Thank you, great post as always.
I'm not sure, whether I know complete list of EMAs better to have on chart, I will call it : just to see general direction of the market, but it seems apart from mentioned 2 EMAs there should be more 2 or maximum 3 EMAs.
However I stopped to look what retailers do, as it's really noise, not to offend them and not to tell something bad, I really feel sorry when they got problems, as I'm, in principle amongst them, but retailers never know exactly what is going on market, they always "in between" that's why so much pain, so much losses, a lot of emotions, little certainty and almost complete fear about all that stuff.
I want to repeat I really feel sorry that a lot of retailers falls into trouble, but that is different issue.
So, I just keep 1 eye on their activity or even part of 1 eye - it's not making market
What I'm really trying to do is to find out how to see correctly activity of big money, big money who really trades intraday, I'm not talking about most of institutions with deep pockets, they win mostly due to size of their pockets and some insider info, but in principle most of institutions are in fact quite the same retailers, so it's not worth anything to see their activity, they are loosing money as all others do.
But who's play and games I really want to learn to see, as I've mentioned above, big players who trade intraday or manage their positions intraday as they are those who making all that game, after them go big smart guys like GC, which move and reverse market on more long term basis.
Of course idea is not new and a lot of guys trying to do that, but big money also not so stupid to make show of their activity a lot of their entries and exits hidden inside retailers activity and just sometimes, not always, so price/volume behavior could show what they did or planing to do. That is really how market is working.
They are not feel hysteria, they are not feel greed, fear, because they just trading.
Again, they are not trading against market, they are trading against crowd, "they are selling to crowd what it buys".
I saw their "work" a few times, when all other market enter or exit positions they already did it and often they are at another side of bid/ask.
Of course, seems that pro has their "groups of interest" : bulls, bears, neutral, very big money who do what they need.
Sometimes they fight, i.e. well know bulls and bears, but anyway they has "consensus points" where they are agree with each other so no any fight, of course, seems they are not always bulls or bears, they are not standing as last hero in front of freight train, so they quickly can change their "nature" to make money. Also seems, they has territory which belongs say to bulls and to bears, however again I would not define them just like that.
So, understand their principles and at least some part of their thinking will be really interesting.

Krgds,
Andrew




FBJS View Post
There are two types of indicators: those which you personally choose that help you to view the market optimally and/or make your own personal trading decisions, and those that are "common" to a large group of traders and are essentially self-fulfilling prophecies.

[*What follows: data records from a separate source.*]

-- ==== Sys2Proof/Machine/Access.lean ====
section
/-! DEFINITION. Queue descriptors in memory (16 R446), rings (16 R447), audit events (07 R238, R239), grant sets (07 R235), page
tables and cached translations (07 R223 to R231). -/

namespace Sys2Proof.Machine

open Sys2Proof

/-! ### Queues -/

/-- A queue's consumer indices, which software writes in the descriptor's memory (16 R446, log 10). -/
def acons (s : State) (q : Queue) : Nat := s.num (q.at_ + 24) 4
def fcons (s : State) (q : Queue) : Nat := s.num (q.at_ + 32) 4
def tcons (s : State) (q : Queue) : Nat := s.num (q.at_ + 40) 4

/-- The descriptor's bits (16 R446). -/
def queueBits (s : State) (q : Queue) : Nat :=
  packBits [(20, q.gen), (12, q.asid), (32, q.identity.toNat), (22, 0), (2, q.qstate), (5, q.tlog), (5, q.flog), (5, q.alog),
    (5, q.llog), (4, q.pmax), (1, q.irqEn.toNat), (1, q.roOk.toNat), (1, q.policy.toNat), (1, q.dlEn.toNat), (12, q.dlOwner),
    (32, q.ltail), (32, q.lhead), (32, acons s q), (32, q.aprod), (32, fcons s q), (32, q.fprod), (32, tcons s q), (32, q.tprod),
    (32, 0), (32, q.alost), (48, q.events), (16, 0), (64, q.ptroot), (64, q.grant), (64, q.lring), (64, q.aring), (64, q.fring),
    (64, q.tring), (64, q.mblock), (64, q.ptab), (64, q.heap.toNat), (64, q.frames), (64, q.fbytes), (832, 0)]

/-- Change a queue: the record and its descriptor in memory change together. -/
def State.putQueue (s : State) (n : Nat) (q : Queue) : State :=
  let s' := { s with queues := tabPut s.queues n q }
  s'.writeNum q.at_ 256 (queueBits s q)

/-- Change a queue that exists. -/
def State.modQueue (s : State) (n : Nat) (f : Queue → Queue) : State :=
  match tabGet s.queues n with
  | some q => s.putQueue n (f q)
  | none => s

/-- Raise a queue's interrupt (17 R486): vector 1 + (q mod 2047). -/
def State.irq (s : State) (v : Nat) : State := { s with irqs := v :: s.irqs }
def queueVector (q : Nat) : Nat := 1 + q % 2047

/-- A class is admitted when its bit of the grant set, as cached at the last refresh, is 1 (07 R235). -/
def admits (q : Queue) (c : Nat) : Bool := ((tabGet q.grants (c / 8)).getD 0).getLsbD (c % 8)

/-- The grant set as memory holds it (07 R235): its nonzero bytes. -/
def readGrants (s : State) (q : Queue) : Tab Byte :=
  (s.mem.filter (fun c => decide (q.grant ≤ c.1) && decide (c.1 < q.grant + 8192))).map (fun c => (c.1 - q.grant, c.2))

/-! ### Snapshot triggers (17 R481, R482) -/

/-- Raise the common trigger: it names the cycle 512 ahead; while a snapshot is held it only counts as missed. Triggers that name different cycles each keep
theirs; R482 does not say what becomes of the later (log 65). -/
def snapTrigger (s : State) : State :=
  if s.fw.snap.isSome then { s with fw := { s.fw with missed := s.fw.missed + 1 } }
  else if s.fw.snapPending.contains (s.cycle + 512) then s
  else { s with fw := { s.fw with snapPending := s.fw.snapPending ++ [s.cycle + 512] } }

/-! ### Audit events (07 R238, R239) -/

/-- What an audit event says; `lost` and `seq` are filled in by the write. -/
structure AuditEv where
  unit : Nat
  va : Nat
  identity : Nat
  grid : Nat
  team : Nat
  lanes : Nat
  count : Nat
  detail : Nat
  cls : Nat
  core : Nat
  group : Nat
  path : Nat
  kind : Nat
  deriving DecidableEq, Repr

/-- The event's bits (07 R239). -/
def auditBits (s : State) (qn : Nat) (q : Queue) (e : AuditEv) : Nat :=
  packBits [(4, 0), (2, e.kind), (4, e.path), (5, e.group), (9, e.core), (16, e.cls), (12, q.asid), (12, qn), (32, q.aprod),
    (32, q.alost), (32, e.detail), (32, e.count), (32, e.lanes), (32, e.team), (32, e.grid), (32, e.identity), (64, s.cycle),
    (64, e.va), (64, e.unit)]

/-- Append an audit event to a queue's ring, or raise its lost count when the ring is full (07 R238, 16 R447). The count stays at 2^32 - 1: the
manual does not say what it does beyond (log 114). An enabled class match raises the snapshot trigger (17 R482). -/
def audit (s : State) (qn : Nat) (e : AuditEv) : State :=
  match tabGet s.queues qn with
  | none => s
  | some q =>
    let s := if s.fw.snapOn.getLsbD 2 && s.fw.snapClass == e.cls then snapTrigger s else s
    if (q.aprod + 2 ^ 32 - acons s q) % 2 ^ 32 == 2 ^ q.alog then
      s.putQueue qn { q with alost := Nat.min (q.alost + 1) (2 ^ 32 - 1) }
    else
      let s := s.writeNum (q.aring + 64 * (q.aprod % 2 ^ q.alog)) 64 (auditBits s qn q e)
      s.putQueue qn { q with aprod := (q.aprod + 1) % 2 ^ 32, alost := 0 }

/-! ### Page tables (07 R223 to R228) -/

/-- How a walk ends: at a leaf, at an invalid entry, at a malformed one (07 R226), or at one whose granule has an uncorrectable error: the walk meets it
as the access that it serves would (07 R210, log 113). -/
inductive Walk where
  | leaf (x : Xlat)
  | invalid (level : Nat) (entry : Nat)
  | malformed (level : Nat) (entry : Nat)
  | bad (granule : Nat)
  deriving DecidableEq, Repr

/-- Fields of a leaf entry (07 R225). -/
def Xlat.region (x : Xlat) : Nat := bitsOf x.leaf.toNat 60 2
def Xlat.cls (x : Xlat) : Nat := bitsOf x.leaf.toNat 44 16
def Xlat.w (x : Xlat) : Bool := bitOf x.leaf.toNat 43
def Xlat.d (x : Xlat) : Bool := bitOf x.leaf.toNat 41
def Xlat.tier (x : Xlat) : Nat := bitsOf x.leaf.toNat 40 1
def Xlat.frame (x : Xlat) : Nat := bitsOf x.leaf.toNat 0 36 * 65536

/-- Physical address of a virtual address under a translation. -/
def Xlat.pa (x : Xlat) (va : Nat) : Nat := x.frame + (va - x.base)

/-- A leaf is well formed (07 R226): its level, its reserved bits, its frame and its region agree. -/
def leafOk (s : State) (level e : Nat) : Bool :=
  let size := if level = 1 then 2 ^ 21 else 2 ^ 16
  let fpa := bitsOf e 0 36 * 65536
  let k := placeOf s fpa
  let region := bitsOf e 60 2
  decide (level ≤ 1) && bitsOf e 36 4 == 0 && (level == 0 || bitsOf e 0 5 == 0) &&
  k.isSome && k == placeOf s (fpa + size - 1) &&
  (if region = 2 then !bitOf e 40 && (k == some .window || k == some .host || k == some .peer)
   else k == some (if bitOf e 40 then Place.cold else Place.hot)) &&
  !(region == 3 && bitOf e 43)

/-- A pointer is well formed (07 R224, R226). -/
def pointerOk (s : State) (level e : Nat) : Bool :=
  decide (level ≥ 1) && bitsOf e 44 18 == 0 && (placeOf s (bitsOf e 0 44 * 256)).isSome

/-- The levels of the tree, from the root: level, lowest index bit, index bits (07 R223). -/
def walkLevels : List (Nat × Nat × Nat) := [(4, 48, 9), (3, 39, 9), (2, 30, 9), (1, 21, 9), (0, 16, 5)]

/-- Walk from a table at some level. -/
def walkFrom (s : State) (asid gen va : Nat) : List (Nat × Nat × Nat) → Nat → Walk
  | [], _ => .invalid 0 0
  | (level, sh, w) :: rest, table =>
    let at_ := table + 8 * bitsOf va sh w
    let e := s.num at_ 8
    match badIn s at_ 8 with
    | some g => .bad g
    | none =>
    if !bitOf e 63 then .invalid level e
    else if bitOf e 62 then
      if leafOk s level e then
        let size := if level = 1 then 2 ^ 21 else 2 ^ 16
        .leaf { base := va / size * size, size := size, leaf := BitVec.ofNat 64 e, leafAt := at_, asid := asid, gen := gen }
      else .malformed level e
    else if pointerOk s level e then walkFrom s asid gen va rest (bitsOf e 0 44 * 256)
    else .malformed level e

/-- The entry that a die's walk cache holds for the pointer that serves an address at a level (07 R229). -/
def walkHeld (s : State) (die asid gen level sh va : Nat) : Option WalkEnt :=
  ((tabGet s.dieWalk die).getD []).find? (fun e => e.asid == asid && e.gen == gen && e.level == level && e.pre == va / 2 ^ sh)

/-- A walk that takes pointer entries from the die's walk cache: it goes on below the lowest that the cache holds (07 R229). -/
def walkCached (s : State) (q : Queue) (die va : Nat) : Walk :=
  match walkHeld s die q.asid q.gen 1 21 va, walkHeld s die q.asid q.gen 2 30 va, walkHeld s die q.asid q.gen 3 39 va,
      walkHeld s die q.asid q.gen 4 48 va with
  | some e, _, _, _ => walkFrom s q.asid q.gen va (walkLevels.drop 4) e.table
  | _, some e, _, _ => walkFrom s q.asid q.gen va (walkLevels.drop 3) e.table
  | _, _, some e, _ => walkFrom s q.asid q.gen va (walkLevels.drop 2) e.table
  | _, _, _, some e => walkFrom s q.asid q.gen va (walkLevels.drop 1) e.table
  | _, _, _, _ => walkFrom s q.asid q.gen va walkLevels q.ptroot

/-- The pointer entries that a walk of an address meets (07 R224). -/
def walkPointers (s : State) (asid gen va : Nat) : List (Nat × Nat × Nat) → Nat → List WalkEnt
  | [], _ => []
  | (level, sh, w) :: rest, table =>
    let e := s.num (table + 8 * bitsOf va sh w) 8
    if (badIn s (table + 8 * bitsOf va sh w) 8).isNone && bitOf e 63 && !bitOf e 62 && pointerOk s level e then
      let next := bitsOf e 0 44 * 256
      { asid := asid, gen := gen, level := level, pre := va / 2 ^ sh, table := next } :: walkPointers s asid gen va rest next
    else []

/-- A walk of a queue's page table that re-reads every level (07 R223, R228). -/
def walk (s : State) (q : Queue) (va : Nat) : Walk := walkFrom s q.asid q.gen va walkLevels q.ptroot

/-! ### Cached translations (06 R180; 07 R228 to R231) -/

/-- A held translation serves an address of a queue under its present generation. -/
def Xlat.serves (x : Xlat) (q : Queue) (va : Nat) : Bool :=
  x.asid == q.asid && x.gen == q.gen && decide (x.base ≤ va) && decide (va < x.base + x.size)

/-- The core's die. -/
def dieOf (core : Nat) : Nat := core / 128

/-- The translation that the caches hold, in the order of 07 R229: last-page register, core TLB, shared TLB. -/
def held (s : State) (q : Queue) (last : Option Xlat) (core : Option Nat) (die va : Nat) : Option Xlat :=
  match last.filter (fun x => x.serves q va) with
  | some x => some x
  | none =>
    match core.bind (fun c => (tabGet s.cores c).bind (fun k => k.tlb.find? (fun x => x.serves q va))) with
    | some x => some x
    | none => ((tabGet s.dieTlb die).getD []).find? (fun x => x.serves q va)

/-- Translate: a held translation, but a write does not use one that shows dirty clear: it walks again and re-reads every level (07 R228). The
flag tells whether a walk was made. -/
def translate (s : State) (q : Queue) (last : Option Xlat) (core : Option Nat) (die va : Nat) (write : Bool) : Walk × Bool :=
  match held s q last core die va with
  | some x => if !write || x.d then (.leaf x, false) else (walk s q va, true)
  | none => (walkCached s q die va, true)

/-- Put a translation at the head of a cache of bounded size. -/
def cachePut (n : Nat) (xs : List Xlat) (x : Xlat) : List Xlat :=
  (x :: xs.filter (fun y => !(y.base == x.base && y.size == x.size && y.asid == x.asid))).take n

/-- The leaf after a walk: accessed, and dirty for a write (07 R228). -/
def walkedLeaf (x : Xlat) (write : Bool) : Xlat :=
  { x with leaf := if write then x.leaf ||| 0x60000000000#64 else x.leaf ||| 0x40000000000#64 }

/-- What a translation leaves behind: a and d bits in the entry, if a walk was made, and the caches filled (07 R228, R229). -/
def noteXlat (s : State) (core : Option Nat) (die : Nat) (x : Xlat) (write walked : Bool) : State :=
  let x' := if walked then walkedLeaf x write else x
  let s := if walked && x'.leaf != x.leaf then s.writeNum x.leafAt 8 (s.num x.leafAt 8 ||| (x'.leaf.toNat ^^^ x.leaf.toNat)) else s
  let s := { s with dieTlb := tabPut s.dieTlb die (cachePut 16384 ((tabGet s.dieTlb die).getD []) x') }
  match core with
  | some c => { s with cores := tabMod s.cores c (fun k => { k with tlb := cachePut 256 k.tlb x' }) }
  | none => s

/-- The translation as the caches then hold it. -/
def noted (x : Xlat) (write walked : Bool) : Xlat := if walked then walkedLeaf x write else x

/-- Remove the pointer entries that a test picks from every walk cache (07 R230, R231). -/
def dropWalks (s : State) (p : WalkEnt → Bool) : State :=
  { s with dieWalk := s.dieWalk.map (fun x => (x.1, x.2.filter (fun e => !p e))) }

/-- Remove from every cache the translations that a test picks: every TLB and every last-page register (07 R230, R231). -/
def dropXlats (s : State) (p : Xlat → Bool) : State :=
  { s with
    dieTlb := s.dieTlb.map (fun (d, xs) => (d, xs.filter (fun x => !p x)))
    cores := s.cores.map (fun (c, k) => (c, { k with tlb := k.tlb.filter (fun x => !p x) }))
    teams := s.teams.map (fun (t, tm) => (t, { tm with groups := tm.groups.map (fun (g, gr) =>
      (g, { gr with lastPage := gr.lastPage.filter (fun lx => !p lx.2) })) })) }

/-- Remove from every cache the entries of an address space that cover a byte of a range, pointer entries among them (07 R231). -/
def dropRange (s : State) (asid va size : Nat) : State :=
  dropWalks (dropXlats s (fun x => x.asid == asid && overlaps va (va + size) x.base (x.base + x.size)))
    (fun e => e.asid == asid && overlaps va (va + size) (e.pre * 2 ^ (12 + 9 * e.level)) ((e.pre + 1) * 2 ^ (12 + 9 * e.level)))

end Sys2Proof.Machine
end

The first types of indicators are optional, because nobody else is really reacting to them, and so it's just your personal preference whether you like to use them or not. The second type, however, are important for everybody to be looking at, even if you don't use them in your personal trading decisions.

For example, anyone who is daytrading without having at least the following 2 EMAs on their charts is at somewhat of a disadvantage:

20 period EMA on the 5 minute
20 period EMA on the 15 minute

You don't have to have a 5 minute chart or a 15 minute chart open, but if you don't have these lines drawn on whatever time frame you are looking at, it's like not being aware of important resistance and support levels that 80% of the rest of the market is using. Sure, you can always detect that a trend is slowing down at these levels using price action or other measures, but knowing where these lines are ahead of time and how other traders will typically react to them is a big advantage.

Now personally, if I was designing a trading system from scratch, I probably wouldn't have chosen these particular periods as being very important, as I think that there are probably better ways to view the market... but my personal opinion in this case is irrelevant, because so many other traders look at these things. Since tons of traders follow these averages and place their orders around them, if you don't have them on your charts you are missing some valuable information about support/resistance areas in the market.

There are other well-known MAs on different time frames that are also used by a number of traders, which become self-fulfilling prophecies as resistance/support areas as well.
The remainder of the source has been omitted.